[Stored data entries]
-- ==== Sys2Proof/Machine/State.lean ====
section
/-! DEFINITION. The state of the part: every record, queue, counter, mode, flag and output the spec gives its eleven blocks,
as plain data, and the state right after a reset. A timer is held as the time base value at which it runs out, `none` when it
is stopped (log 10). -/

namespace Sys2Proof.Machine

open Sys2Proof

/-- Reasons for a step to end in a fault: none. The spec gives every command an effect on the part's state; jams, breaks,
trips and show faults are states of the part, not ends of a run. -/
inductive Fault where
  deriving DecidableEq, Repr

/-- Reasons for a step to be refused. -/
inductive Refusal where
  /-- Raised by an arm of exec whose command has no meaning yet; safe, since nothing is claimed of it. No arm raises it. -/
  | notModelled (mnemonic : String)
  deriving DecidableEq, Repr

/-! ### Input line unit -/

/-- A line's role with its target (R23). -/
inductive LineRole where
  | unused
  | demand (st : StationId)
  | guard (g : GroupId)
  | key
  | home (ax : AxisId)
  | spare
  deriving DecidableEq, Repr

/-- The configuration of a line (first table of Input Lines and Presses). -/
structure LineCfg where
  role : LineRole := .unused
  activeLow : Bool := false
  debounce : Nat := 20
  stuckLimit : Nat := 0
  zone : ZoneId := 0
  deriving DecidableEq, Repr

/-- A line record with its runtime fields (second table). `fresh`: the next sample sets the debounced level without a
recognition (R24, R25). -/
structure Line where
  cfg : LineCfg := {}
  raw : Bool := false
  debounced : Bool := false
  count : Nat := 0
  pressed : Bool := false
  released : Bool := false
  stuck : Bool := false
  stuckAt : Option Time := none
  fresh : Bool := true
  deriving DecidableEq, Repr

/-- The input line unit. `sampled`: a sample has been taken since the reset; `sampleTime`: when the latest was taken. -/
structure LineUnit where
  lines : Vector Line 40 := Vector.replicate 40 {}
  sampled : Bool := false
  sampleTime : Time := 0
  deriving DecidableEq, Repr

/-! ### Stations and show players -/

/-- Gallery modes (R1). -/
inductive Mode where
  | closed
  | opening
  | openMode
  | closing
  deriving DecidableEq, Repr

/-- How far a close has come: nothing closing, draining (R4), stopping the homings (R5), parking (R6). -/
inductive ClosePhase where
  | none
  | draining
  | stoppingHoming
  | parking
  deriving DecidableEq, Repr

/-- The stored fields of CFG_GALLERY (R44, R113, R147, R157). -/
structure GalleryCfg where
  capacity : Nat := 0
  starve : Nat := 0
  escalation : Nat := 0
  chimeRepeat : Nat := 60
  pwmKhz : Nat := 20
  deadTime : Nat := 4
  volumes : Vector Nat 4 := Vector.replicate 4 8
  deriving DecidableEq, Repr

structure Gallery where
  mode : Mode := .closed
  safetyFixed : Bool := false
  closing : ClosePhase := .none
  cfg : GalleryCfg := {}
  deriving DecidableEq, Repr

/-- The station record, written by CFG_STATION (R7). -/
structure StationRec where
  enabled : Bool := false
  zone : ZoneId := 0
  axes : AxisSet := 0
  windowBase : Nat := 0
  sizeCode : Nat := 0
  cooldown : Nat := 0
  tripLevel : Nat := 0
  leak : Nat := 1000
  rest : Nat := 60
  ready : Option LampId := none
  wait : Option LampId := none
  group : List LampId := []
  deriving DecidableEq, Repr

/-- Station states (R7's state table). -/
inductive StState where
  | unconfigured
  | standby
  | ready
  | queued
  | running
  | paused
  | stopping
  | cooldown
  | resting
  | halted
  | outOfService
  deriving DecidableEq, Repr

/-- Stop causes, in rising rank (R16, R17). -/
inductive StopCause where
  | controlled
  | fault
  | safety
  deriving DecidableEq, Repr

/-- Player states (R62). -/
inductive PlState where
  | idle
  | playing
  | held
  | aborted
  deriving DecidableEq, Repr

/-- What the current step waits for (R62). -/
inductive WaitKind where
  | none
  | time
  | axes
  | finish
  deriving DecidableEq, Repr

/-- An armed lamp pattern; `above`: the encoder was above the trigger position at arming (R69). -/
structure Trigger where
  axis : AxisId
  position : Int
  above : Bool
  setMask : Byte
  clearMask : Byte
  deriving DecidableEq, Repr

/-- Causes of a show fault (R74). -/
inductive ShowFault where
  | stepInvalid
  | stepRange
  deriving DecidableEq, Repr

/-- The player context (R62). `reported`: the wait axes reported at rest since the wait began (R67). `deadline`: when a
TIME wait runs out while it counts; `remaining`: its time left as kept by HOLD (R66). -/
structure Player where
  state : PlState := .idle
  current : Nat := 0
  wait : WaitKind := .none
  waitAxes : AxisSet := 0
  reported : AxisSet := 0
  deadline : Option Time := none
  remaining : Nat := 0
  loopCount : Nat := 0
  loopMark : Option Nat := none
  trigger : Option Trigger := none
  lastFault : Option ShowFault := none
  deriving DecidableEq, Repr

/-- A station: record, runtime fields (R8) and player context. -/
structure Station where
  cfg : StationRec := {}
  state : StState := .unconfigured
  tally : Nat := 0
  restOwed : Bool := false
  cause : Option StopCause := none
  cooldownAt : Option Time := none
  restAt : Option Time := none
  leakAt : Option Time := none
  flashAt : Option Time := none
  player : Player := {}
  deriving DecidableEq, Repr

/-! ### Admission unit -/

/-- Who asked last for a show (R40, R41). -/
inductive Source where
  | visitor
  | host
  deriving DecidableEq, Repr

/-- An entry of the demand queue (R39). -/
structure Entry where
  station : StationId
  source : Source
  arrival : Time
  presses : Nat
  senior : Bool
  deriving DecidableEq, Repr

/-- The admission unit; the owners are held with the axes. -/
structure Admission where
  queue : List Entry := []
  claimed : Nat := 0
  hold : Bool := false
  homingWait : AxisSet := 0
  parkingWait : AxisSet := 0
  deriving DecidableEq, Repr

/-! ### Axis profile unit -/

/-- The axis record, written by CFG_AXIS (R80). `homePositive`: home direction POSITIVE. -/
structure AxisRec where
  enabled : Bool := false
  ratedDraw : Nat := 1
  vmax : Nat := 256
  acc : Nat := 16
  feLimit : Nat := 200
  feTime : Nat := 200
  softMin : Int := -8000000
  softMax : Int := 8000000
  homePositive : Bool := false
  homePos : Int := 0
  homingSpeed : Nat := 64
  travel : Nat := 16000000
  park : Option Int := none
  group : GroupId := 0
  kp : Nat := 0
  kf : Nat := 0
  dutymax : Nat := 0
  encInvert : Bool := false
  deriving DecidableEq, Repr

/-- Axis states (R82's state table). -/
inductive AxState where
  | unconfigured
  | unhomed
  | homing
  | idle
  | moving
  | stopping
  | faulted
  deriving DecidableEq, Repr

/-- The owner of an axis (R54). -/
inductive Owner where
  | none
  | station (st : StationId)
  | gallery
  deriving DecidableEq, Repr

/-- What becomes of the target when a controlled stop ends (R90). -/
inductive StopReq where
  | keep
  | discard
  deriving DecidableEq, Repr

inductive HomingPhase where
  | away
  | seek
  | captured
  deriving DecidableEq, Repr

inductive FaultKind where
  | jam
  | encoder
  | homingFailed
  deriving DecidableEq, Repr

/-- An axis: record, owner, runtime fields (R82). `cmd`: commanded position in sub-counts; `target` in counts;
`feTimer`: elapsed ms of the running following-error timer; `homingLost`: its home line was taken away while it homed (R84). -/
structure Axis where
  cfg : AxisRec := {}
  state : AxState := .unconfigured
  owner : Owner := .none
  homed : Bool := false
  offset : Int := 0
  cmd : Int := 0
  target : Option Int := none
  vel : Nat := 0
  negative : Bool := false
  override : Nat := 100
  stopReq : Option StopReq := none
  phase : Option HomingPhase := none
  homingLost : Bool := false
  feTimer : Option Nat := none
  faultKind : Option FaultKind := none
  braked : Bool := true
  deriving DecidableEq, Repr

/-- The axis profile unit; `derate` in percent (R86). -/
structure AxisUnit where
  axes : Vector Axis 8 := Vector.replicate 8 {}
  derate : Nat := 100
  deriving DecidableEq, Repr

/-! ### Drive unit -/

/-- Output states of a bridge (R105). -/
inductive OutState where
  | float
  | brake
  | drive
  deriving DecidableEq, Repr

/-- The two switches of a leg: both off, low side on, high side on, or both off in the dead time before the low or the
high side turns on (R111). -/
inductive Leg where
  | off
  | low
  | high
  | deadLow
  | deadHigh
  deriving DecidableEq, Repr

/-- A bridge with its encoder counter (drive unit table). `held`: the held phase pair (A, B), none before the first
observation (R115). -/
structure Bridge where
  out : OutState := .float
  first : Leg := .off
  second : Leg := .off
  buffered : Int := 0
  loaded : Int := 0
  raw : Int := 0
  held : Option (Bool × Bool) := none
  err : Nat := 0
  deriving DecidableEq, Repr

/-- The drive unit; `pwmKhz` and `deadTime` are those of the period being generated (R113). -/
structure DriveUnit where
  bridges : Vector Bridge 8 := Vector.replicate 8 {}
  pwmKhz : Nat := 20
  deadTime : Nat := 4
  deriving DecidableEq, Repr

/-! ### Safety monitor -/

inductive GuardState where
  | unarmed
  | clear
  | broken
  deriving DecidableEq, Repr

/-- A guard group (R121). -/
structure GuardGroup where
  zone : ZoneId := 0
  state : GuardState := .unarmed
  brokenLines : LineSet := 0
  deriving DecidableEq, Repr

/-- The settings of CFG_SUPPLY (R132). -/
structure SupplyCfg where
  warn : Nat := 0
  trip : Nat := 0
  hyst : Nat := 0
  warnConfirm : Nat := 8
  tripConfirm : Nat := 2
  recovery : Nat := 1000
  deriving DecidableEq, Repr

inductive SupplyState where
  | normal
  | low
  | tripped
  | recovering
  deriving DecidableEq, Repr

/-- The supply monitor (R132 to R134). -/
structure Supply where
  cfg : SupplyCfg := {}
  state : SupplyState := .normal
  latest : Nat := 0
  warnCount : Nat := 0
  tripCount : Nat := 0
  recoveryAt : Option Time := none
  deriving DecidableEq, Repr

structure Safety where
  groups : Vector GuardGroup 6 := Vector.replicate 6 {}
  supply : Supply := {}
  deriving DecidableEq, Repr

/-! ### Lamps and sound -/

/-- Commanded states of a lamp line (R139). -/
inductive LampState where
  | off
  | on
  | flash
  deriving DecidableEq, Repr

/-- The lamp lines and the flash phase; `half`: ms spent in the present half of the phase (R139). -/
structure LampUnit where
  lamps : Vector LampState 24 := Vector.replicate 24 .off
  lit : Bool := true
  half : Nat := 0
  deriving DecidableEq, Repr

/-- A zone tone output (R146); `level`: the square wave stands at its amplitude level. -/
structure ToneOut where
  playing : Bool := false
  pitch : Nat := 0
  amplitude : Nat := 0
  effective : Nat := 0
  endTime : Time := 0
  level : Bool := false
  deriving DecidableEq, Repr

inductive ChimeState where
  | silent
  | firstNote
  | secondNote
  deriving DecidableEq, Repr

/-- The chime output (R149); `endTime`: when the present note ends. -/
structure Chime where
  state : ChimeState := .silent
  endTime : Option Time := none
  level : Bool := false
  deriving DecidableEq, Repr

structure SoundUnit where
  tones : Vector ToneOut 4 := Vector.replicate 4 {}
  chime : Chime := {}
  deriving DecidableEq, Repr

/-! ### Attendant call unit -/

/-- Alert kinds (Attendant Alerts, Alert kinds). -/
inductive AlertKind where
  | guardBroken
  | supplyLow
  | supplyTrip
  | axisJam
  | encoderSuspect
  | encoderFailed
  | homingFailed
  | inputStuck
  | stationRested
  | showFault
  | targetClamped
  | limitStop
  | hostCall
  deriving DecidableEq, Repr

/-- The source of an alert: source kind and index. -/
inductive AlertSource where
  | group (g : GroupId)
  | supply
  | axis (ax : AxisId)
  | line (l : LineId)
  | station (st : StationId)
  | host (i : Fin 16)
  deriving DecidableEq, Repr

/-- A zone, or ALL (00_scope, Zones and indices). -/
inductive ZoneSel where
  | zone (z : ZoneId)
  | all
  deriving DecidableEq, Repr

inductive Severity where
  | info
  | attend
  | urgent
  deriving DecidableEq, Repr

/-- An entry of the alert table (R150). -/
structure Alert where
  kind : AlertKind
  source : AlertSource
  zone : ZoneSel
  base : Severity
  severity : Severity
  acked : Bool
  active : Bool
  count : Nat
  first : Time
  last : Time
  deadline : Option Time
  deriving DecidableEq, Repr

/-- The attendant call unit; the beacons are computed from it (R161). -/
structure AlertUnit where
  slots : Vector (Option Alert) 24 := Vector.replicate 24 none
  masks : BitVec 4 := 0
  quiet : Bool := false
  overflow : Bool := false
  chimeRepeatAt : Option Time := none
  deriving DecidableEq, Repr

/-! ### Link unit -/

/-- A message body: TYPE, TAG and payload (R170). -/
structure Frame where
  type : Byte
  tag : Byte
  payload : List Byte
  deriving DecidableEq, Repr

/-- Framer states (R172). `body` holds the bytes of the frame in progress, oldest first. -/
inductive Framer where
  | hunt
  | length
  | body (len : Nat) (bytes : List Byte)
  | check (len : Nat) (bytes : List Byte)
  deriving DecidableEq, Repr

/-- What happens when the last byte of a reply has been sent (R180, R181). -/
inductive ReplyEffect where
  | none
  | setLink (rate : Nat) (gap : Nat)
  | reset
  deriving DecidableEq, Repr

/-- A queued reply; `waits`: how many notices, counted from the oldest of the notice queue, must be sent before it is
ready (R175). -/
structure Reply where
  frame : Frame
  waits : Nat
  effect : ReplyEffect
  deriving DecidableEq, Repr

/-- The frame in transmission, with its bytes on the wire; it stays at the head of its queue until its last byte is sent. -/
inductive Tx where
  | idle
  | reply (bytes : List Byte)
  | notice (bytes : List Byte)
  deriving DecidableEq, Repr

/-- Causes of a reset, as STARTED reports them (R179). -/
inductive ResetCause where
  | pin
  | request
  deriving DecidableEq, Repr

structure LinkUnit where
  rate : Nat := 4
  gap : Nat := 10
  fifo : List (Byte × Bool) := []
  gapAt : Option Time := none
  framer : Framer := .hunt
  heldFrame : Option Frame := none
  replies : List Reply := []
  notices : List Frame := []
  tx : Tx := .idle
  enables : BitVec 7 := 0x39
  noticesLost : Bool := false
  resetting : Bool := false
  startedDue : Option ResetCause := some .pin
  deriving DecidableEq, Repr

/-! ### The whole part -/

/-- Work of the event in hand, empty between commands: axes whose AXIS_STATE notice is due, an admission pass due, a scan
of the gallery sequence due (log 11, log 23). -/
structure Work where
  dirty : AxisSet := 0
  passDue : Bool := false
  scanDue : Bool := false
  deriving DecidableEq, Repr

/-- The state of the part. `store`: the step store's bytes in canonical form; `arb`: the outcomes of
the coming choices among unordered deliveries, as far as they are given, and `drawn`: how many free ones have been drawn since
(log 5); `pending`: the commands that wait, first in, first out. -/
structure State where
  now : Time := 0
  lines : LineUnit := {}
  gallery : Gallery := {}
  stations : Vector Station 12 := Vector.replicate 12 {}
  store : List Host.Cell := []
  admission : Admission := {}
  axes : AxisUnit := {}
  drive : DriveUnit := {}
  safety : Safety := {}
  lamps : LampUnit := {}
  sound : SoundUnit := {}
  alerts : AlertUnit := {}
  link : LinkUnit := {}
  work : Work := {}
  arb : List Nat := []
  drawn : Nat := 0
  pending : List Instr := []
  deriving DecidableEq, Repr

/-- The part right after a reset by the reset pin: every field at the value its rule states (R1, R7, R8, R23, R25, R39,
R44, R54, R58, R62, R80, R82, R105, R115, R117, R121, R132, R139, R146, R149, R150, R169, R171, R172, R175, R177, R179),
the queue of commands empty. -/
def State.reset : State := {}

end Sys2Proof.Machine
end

• ACTION ITEM
Nothing but the lines above from the one containing "stuckAt : Option Time := none" through the one containing "structure LineUnit where" should appear in the answer, each repeated exactly.

• RESPONSE BELOW
  stuckAt : Option Time := none
  fresh : Bool := true
  deriving DecidableEq, Repr

/-- The input line unit. `sampled`: a sample has been taken since the reset; `sampleTime`: when the latest was taken. -/
structure LineUnit where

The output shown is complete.